*PROBLEM TO SOLVE*
Your answer should be every line with the word "toNat", copied from the data below.

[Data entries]
-- ==== Sys2Proof/Machine/Ctl.lean ====
section
/-!
DEFINITION. The split table of a group (R86 to R95): splits, joins, records, deferred paths, ends of tillers and wide regions, as
functions of the group.
-/
namespace Sys2Proof.Machine

/-- Whether a tiller is live: neither Free nor Ended. -/
def TState.live : TState → Bool
  | .free => false
  | .ended => false
  | _ => true

/-- Slots of the tillers that satisfy a test. -/
def Group.slotsOf (g : Group) (p : Tiller → Bool) : List Nat := (upto g.tillers.length).filter fun i => p (listGet {} g.tillers i)
/-- The tiller of a slot. -/
def Group.til (g : Group) (k : Nat) : Tiller := listGet {} g.tillers k
def Group.setTil (g : Group) (k : Nat) (t : Tiller) : Group := { g with tillers := listSet g.tillers k t }

/-- The smallest remaining count for each window open in any of the tillers (R84). -/
def mergeWins (a b : List Win) : List Win :=
  a.map (fun w => match b.find? fun v => v.id == w.id with
    | some v => { w with left := min w.left v.left }
    | none => w) ++ b.filter fun v => !a.any fun w => w.id == v.id

/-- R87: tiller `k` splits, the lanes `gm` going to `tgt`, the others to `nxt`; none is a split overflow. -/
def Group.split (g : Group) (k gm tgt pc nxt : Nat) : Option Group :=
  let t := g.til k
  let own := t.rcd.bind fun r => (tget g.rcds r).bind fun x => if x.addr == pc then some r else none
  let opened : Option (Nat × Group) := match own with
    | some r => some (r, g)
    | none =>
      if g.rcds.length ≥ 16 then none
      else
        let x : Rcd := { addr := pc, mask := t.mask, fmt := t.fmt, mode := t.mode, parent := t.rcd }
        some (g.nextRcd, { g with nextRcd := g.nextRcd + 1, rcds := tput g.rcds g.nextRcd x })
  match opened with
  | none => none
  | some (r, g) =>
    let rest : Tiller := { t with mask := t.mask - (t.mask &&& gm), pc := nxt, rcd := some r }
    match (g.slotsOf fun u => u.st == .free).head? with
    | some u =>
      some ((g.setTil u { mask := gm, pc := tgt, fmt := t.fmt, mode := t.mode, wins := t.wins, st := .ready, rcd := some r }).setTil k rest)
    | none =>
      match tget g.rcds r with
      | none => none
      | some x =>
        match x.dfr with
        | none => some ({ g with rcds := tput g.rcds r { x with dfr := some (gm, tgt) } }.setTil k rest)
        | some (m, p) =>
          if p == tgt then some ({ g with rcds := tput g.rcds r { x with dfr := some (m ||| gm, p) } }.setTil k rest) else none

/-- Whether a record lies below another, by its parents; fuel bounds the chain. -/
def Group.below (g : Group) (r : Nat) : Nat → Nat → Bool
  | 0, _ => false
  | n + 1, x => match (tget g.rcds x).bind Rcd.parent with
    | none => false
    | some p => p == r || g.below r n p

/-- The tillers of a record (R88). -/
def Group.members (g : Group) (r : Nat) : List Nat := g.slotsOf fun t => t.rcd == some r && t.st != .free

/-- What becomes of a record when nothing of it moves (R88, R89). -/
inductive RcdFate where
  | open' | mismatch | start | close
  deriving DecidableEq, Repr

/-- The addresses at which a record's lanes wait. -/
def Group.waits (g : Group) (r : Nat) (x : Rcd) : List Nat :=
  ((g.members r).filter fun k => (g.til k).st == .atJoin).map (fun k => (g.til k).parkAt) ++ (if x.lanes != 0 then [x.joinPc] else [])

/-- R88's cases for a record: open while a tiller of it moves or a record below it is open. -/
def Group.fate (g : Group) (r : Nat) (x : Rcd) : RcdFate :=
  let m := g.members r
  if m.any (fun k => (g.til k).st != .atJoin && (g.til k).st != .ended) || g.rcds.any (fun e => g.below r 17 e.1) then .open'
  else
    let w := g.waits r x
    if w.any fun a => a != w.headD 0 then .mismatch
    else if x.dfr.isSome then .start else .close

/-- R89: start the deferred path of a record in the lowest of its Ended and the Free slots, else in the place of its At-join tiller. The spec
does not say which windows the path holds. DESIGN CHOICE (notes/assumptions/72.md): none in a Free or an Ended slot, and those of the
At-join tiller in its place. -/
def Group.startDeferred (g : Group) (r : Nat) (x : Rcd) : Group :=
  match x.dfr with
  | none => g
  | some (m, pc) =>
    let t : Tiller := { mask := m, pc := pc, fmt := x.fmt, mode := x.mode, st := .ready, rcd := some r }
    match (g.slotsOf fun u => u.st == .free || (u.st == .ended && u.rcd == some r)).head? with
    | some k => { g with rcds := tput g.rcds r { x with dfr := none } }.setTil k t
    | none =>
      match (g.members r).find? fun k => (g.til k).st == .atJoin with
      | none => g
      | some k =>
        let u := g.til k
        { g with rcds := tput g.rcds r { x with dfr := none, lanes := x.lanes ||| u.mask, joinPc := u.parkAt } }.setTil k
          { t with wins := u.wins }

/-- R88: close a record. One tiller goes on after the `join` in the lowest of its slots with the record's lanes that have not ended;
none does when all have. When the record holds parked lanes and no slot (R89: the started path took it and split, and its lanes ended),
the tiller takes the lowest Free slot. DEDUCED (notes/assumptions/73.md). The tiller keeps the `skip` count of the slot that it takes.
DESIGN CHOICE (notes/assumptions/74.md). Lanes that had ended before a wide region are ended for a record that closes inside it, as R88 words
it, though R94 enables them. DESIGN CHOICE (notes/assumptions/105.md). -/
def Group.close (g : Group) (r : Nat) (x : Rcd) : Group :=
  let m := g.members r
  let mask := x.mask - (x.mask &&& g.exited)
  let wins := m.foldl (fun w k => mergeWins w (g.til k).wins) []
  let at' := (g.waits r x).headD 0
  let freed := { g with tillers := g.tillers.map fun t => if t.rcd == some r then ({} : Tiller) else t, rcds := tdel g.rcds r }
  let slot := match m.head? with
    | some k => some k
    | none => if x.lanes != 0 then (freed.slotsOf fun u => u.st == .free).head? else none
  match slot with
  | some k =>
    if mask == 0 then freed
    else freed.setTil k { mask := mask, pc := at' + 8, fmt := x.fmt, mode := x.mode, wins := wins, st := .ready, rcd := x.parent,
                          skip := (g.til k).skip }
  | none => freed

/-- Let records close and deferred paths start as long as any can; true is a join mismatch. -/
def Group.settleRcds (g : Group) : Nat → Group × Bool
  | 0 => (g, false)
  | n + 1 =>
    match g.rcds.find? fun e => g.fate e.1 e.2 != .open' with
    | none => (g, false)
    | some (r, x) => match g.fate r x with
      | .mismatch => (g, true)
      | .start => (g.startDeferred r x, false)
      | .close => (g.close r x).settleRcds n
      | .open' => (g, false)

/-- A tiller parks in a state at an address. -/
def Group.park (g : Group) (k : Nat) (st : TState) (pc : Nat) : Group :=
  { g with parks := g.parks + 1 }.setTil k { g.til k with st := st, parkAt := pc, parkNo := g.parks + 1 }

/-- Tiller `k` parks at a `join` at `pc` and merges with a tiller of its record that waits there (R88). The merged tiller keeps the `skip`
count of its slot, the lower one. DESIGN CHOICE (notes/assumptions/74.md). -/
def Group.parkJoin (g : Group) (k pc : Nat) : Group :=
  let t := g.til k
  let no := g.parks + 1
  match (g.members (t.rcd.getD 0)).find? fun j => j != k && (g.til j).st == .atJoin && (g.til j).parkAt == pc && (g.til j).rcd == t.rcd with
  | some j =>
    let u := g.til j
    let lo := min j k
    let hi := max j k
    ({ g with parks := no }.setTil hi {}).setTil lo
      { u with mask := t.mask ||| u.mask, wins := mergeWins u.wins t.wins, st := .atJoin, parkAt := pc, parkNo := no, skip := (g.til lo).skip }
  | none => g.park k .atJoin pc

/-- Lanes of a tiller end (R90): it is Ended when none is left, and its slot is free when it belongs to no record. -/
def Group.endLanes (g : Group) (k m : Nat) : Group :=
  let t := g.til k
  let left := t.mask - (t.mask &&& m)
  { g with exited := g.exited ||| m }.setTil k
    (if left != 0 then { t with mask := left } else if t.rcd.isSome then { t with mask := 0, st := .ended, wins := [] } else {})

/-- Whether a group has ended (R90): no live tiller, no deferred path. -/
def Group.over (g : Group) : Bool :=
  !g.tillers.any (fun t => t.st.live) && !g.rcds.any (fun e => e.2.dfr.isSome)

/-- R94: enter the wide region when every live tiller is At-wide at one address. The lowest of their slots is taken, Ended ones not counted
(DESIGN CHOICE, notes/assumptions/75.md); the split table starts empty in the region, all 8 slots and 16 records, while the saved one is
kept (DESIGN CHOICE, notes/assumptions/76.md). The wide tiller's `skip` count starts at 0 (DESIGN CHOICE, notes/assumptions/106.md). -/
def Group.enterWide (g : Group) : Option Group :=
  let live := g.slotsOf fun t => t.st.live
  match live with
  | [] => none
  | k :: _ =>
    let at' := (g.til k).parkAt
    if g.wide.isSome || live.any fun j => (g.til j).st != .atWide || (g.til j).parkAt != at' then none
    else
      -- the At-wide tiller that holds the lowest-numbered lane
      let low := (upto 32).findSome? fun i => live.find? fun j => bit (g.til j).mask i
      let u := g.til (low.getD k)
      let wins := live.foldl (fun w j => mergeWins w (g.til j).wins) []
      some { g with
        wide := some { pc := at', tillers := g.tillers, rcds := g.rcds, slot := k }, rcds := []
        tillers := listSet (g.tillers.map fun _ => ({} : Tiller)) k
          { mask := 2 ^ 32 - 1, pc := at' + 8, fmt := u.fmt, mode := u.mode, wins := wins, st := .ready } }

/-- R95: end the wide region; every saved tiller goes on after `endwide`, with its windows that are still open and those of the wide tiller
that are still open. DESIGN CHOICE (notes/assumptions/77.md): the spec does not say what becomes of the wide tiller's windows. -/
def Group.leaveWide (g : Group) (w : WideSave) (nxt : Nat) (wins : List Win) : Group :=
  let openWin (x : Win) := g.pend.any fun p => p.1 == x.id
  { g with wide := none, rcds := w.rcds
           tillers := w.tillers.map fun t =>
             if t.st == .atWide then { t with st := .ready, pc := nxt, wins := mergeWins (t.wins.filter openWin) (wins.filter openWin) } else t }

/-- Whether a tiller is parked at `join`, `bar` or `wide`. -/
def TState.parked : TState → Bool
  | .atJoin => true
  | .atBar _ => true
  | .atWide => true
  | _ => false

/-- The slot of the parked tiller that parked last (R88, R95). -/
def Group.lastParked (g : Group) : Nat :=
  (g.slotsOf fun t => t.st.parked).foldl (fun k j => if !(g.til k).st.parked || (g.til k).parkNo < (g.til j).parkNo then j else k) 0

/-- The slot of the live tiller that executed `bar` last of those that an entry tells of, and the address of that `bar` (R96). -/
def Group.barLast (g : Group) (e : BarArr) : Nat × Nat :=
  (e.execs.findSome? fun x => ((g.slotsOf fun t => t.st.live && t.mask &&& x.1 != 0).head?).map fun k => (k, x.2)).getD (0, 0)

/-- R95's mismatches after a tiller has parked: every live tiller is parked and nothing can follow. The trap's code, if any: 5 when a
tiller is At-wide, else 6. A barrier at which the group has arrived can still release. -/
def Group.stuck (g : Group) : Option Nat :=
  let live := g.slotsOf fun t => t.st.live
  if live.isEmpty || live.any fun k => !(g.til k).st.parked then none
  else if live.any fun k => (g.til k).st == .atWide then some 5
  else if live.any fun k => match (g.til k).st with
      | .atBar b => !(g.bars.any fun e => e.id == b)
      | _ => false
    then none
  else some 6

end Sys2Proof.Machine
end

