-- ==== Sys2Proof/Machine/Flags.lean ====
section
/-!
DEFINITION. `%fmt`, `%mode` and `%flags` (R63 to R66): the effective rounding, saturation, format and reading of an instruction, the
draw of the generator and the step counter (R62), and integer saturation with its flag (R75).
-/
namespace Sys2Proof.Machine

/-- DRND, DAZ, FTZ, SATD and SRSTEP of `%mode` (R64). -/
def drnd (m : Word) : Rnd := (Rnd.ofCode (m.toNat % 8)).getD .rne
def daz (m : Word) : Bool := bit m.toNat 3
def ftz (m : Word) : Bool := bit m.toNat 4
def satd (m : Word) : Bool := bit m.toNat 5
def srstep (m : Word) : Nat := m.toNat / 2 ^ 16
/-- FMT and READ of `%fmt` (R63). -/
def fmtOf (f : Word) : FType := (FType.ofCode (f.toNat % 16)).getD .e4m3
def readOf (f : Word) : Reading := (Reading.ofCode (f.toNat / 16 % 4)).getD .nan

/-- eff_rnd and eff_sat (R75). -/
def effRnd (m : Word) (r : Rnd) : Rnd := if r == .dflt then drnd m else r
def effSat (m : Word) (sat : Bool) : Bool := sat || satd m

/-- The format a float type names: `.fmt` is that of `%fmt` (R33, R66). -/
def effF (f : Word) (t : FType) : FType := if t == .fmt then fmtOf f else t
/-- The reading in force for a format: IEEE for the wide formats, else that of `%fmt` (R156). -/
def effRd (f : Word) (t : FType) : Reading := if wideF t then .ieee else readOf f

/-- A valid `%fmt` (R63) and a valid `%mode` (R64). -/
def validFmt (n : Nat) : Bool := 3 ≤ n % 16 && n % 16 ≤ 6 && n / 16 % 4 != 3
def validMode (n : Nat) : Bool := 1 ≤ n % 8 && n % 8 ≤ 6

/-- The draw of a vector instruction for a lane and an element (R62). -/
def Ex.draw (x : Ex) (lane e : Nat) : Nat :=
  srgen x.b.seed x.b.idx (x.c.g * 32 + lane) (srstep x.t.mode * 65536 + e)

/-- The step counter advances after an instruction that rounds stochastically (R62). -/
def Ex.stepSr (x : Ex) (rounds : Bool) (r : Rnd) : Ex :=
  if rounds && effRnd x.t.mode r == .rs then
    { x with t := { x.t with mode := BitVec.ofNat 32 ((srstep x.t.mode + 1) % 65536 * 65536 + x.t.mode.toNat % 65536) } }
  else x

/-- sat_i and sat_n (R75): the value and the flags. -/
def satInt (signed : Bool) (w : Nat) (t : Int) : Int × Nat :=
  let hi : Int := if signed then 2 ^ (w - 1) - 1 else 2 ^ w - 1
  let lo : Int := if signed then -(2 ^ (w - 1)) else 0
  if t > hi then (hi, fSATF) else if t < lo then (lo, fSATF) else (t, 0)

/-- Narrow an exact result to w bits: saturated, or wrapped (R112, R159). -/
def narrow (signed sat : Bool) (w : Nat) (t : Int) : Nat × Nat :=
  if sat then let r := satInt signed w t; (wrapN r.1 w, r.2) else (wrapN t w, 0)

/-- Round an exact value to a format with FTZ for the wide formats (R59 to R61). -/
def roundV (f : FType) (rd : Reading) (rnd : Rnd) (sat fl : Bool) (draw : Nat) (r : Xv × Nat) : Nat × Nat :=
  let y := roundF f rd rnd sat draw r.1
  flushF f fl (y.1, y.2 ||| r.2)

end Sys2Proof.Machine
end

*EXERCISE RESPONSE*
def drnd (m : Word) : Rnd := (Rnd.ofCode (m.toNat % 8)).getD .rne
def daz (m : Word) : Bool := bit m.toNat 3
def ftz (m : Word) : Bool := bit m.toNat 4
def satd (m : Word) : Bool := bit m.toNat 5
def srstep (m : Word) : Nat := m.toNat / 2 ^ 16
def fmtOf (f : Word) : FType := (FType.ofCode (f.toNat % 16)).getD .e4m3
def readOf (f : Word) : Reading := (Reading.ofCode (f.toNat / 16 % 4)).getD .nan
    { x with t := { x.t with mode := BitVec.ofNat 32 ((srstep x.t.mode + 1) % 65536 * 65536 + x.t.mode.toNat % 65536) } }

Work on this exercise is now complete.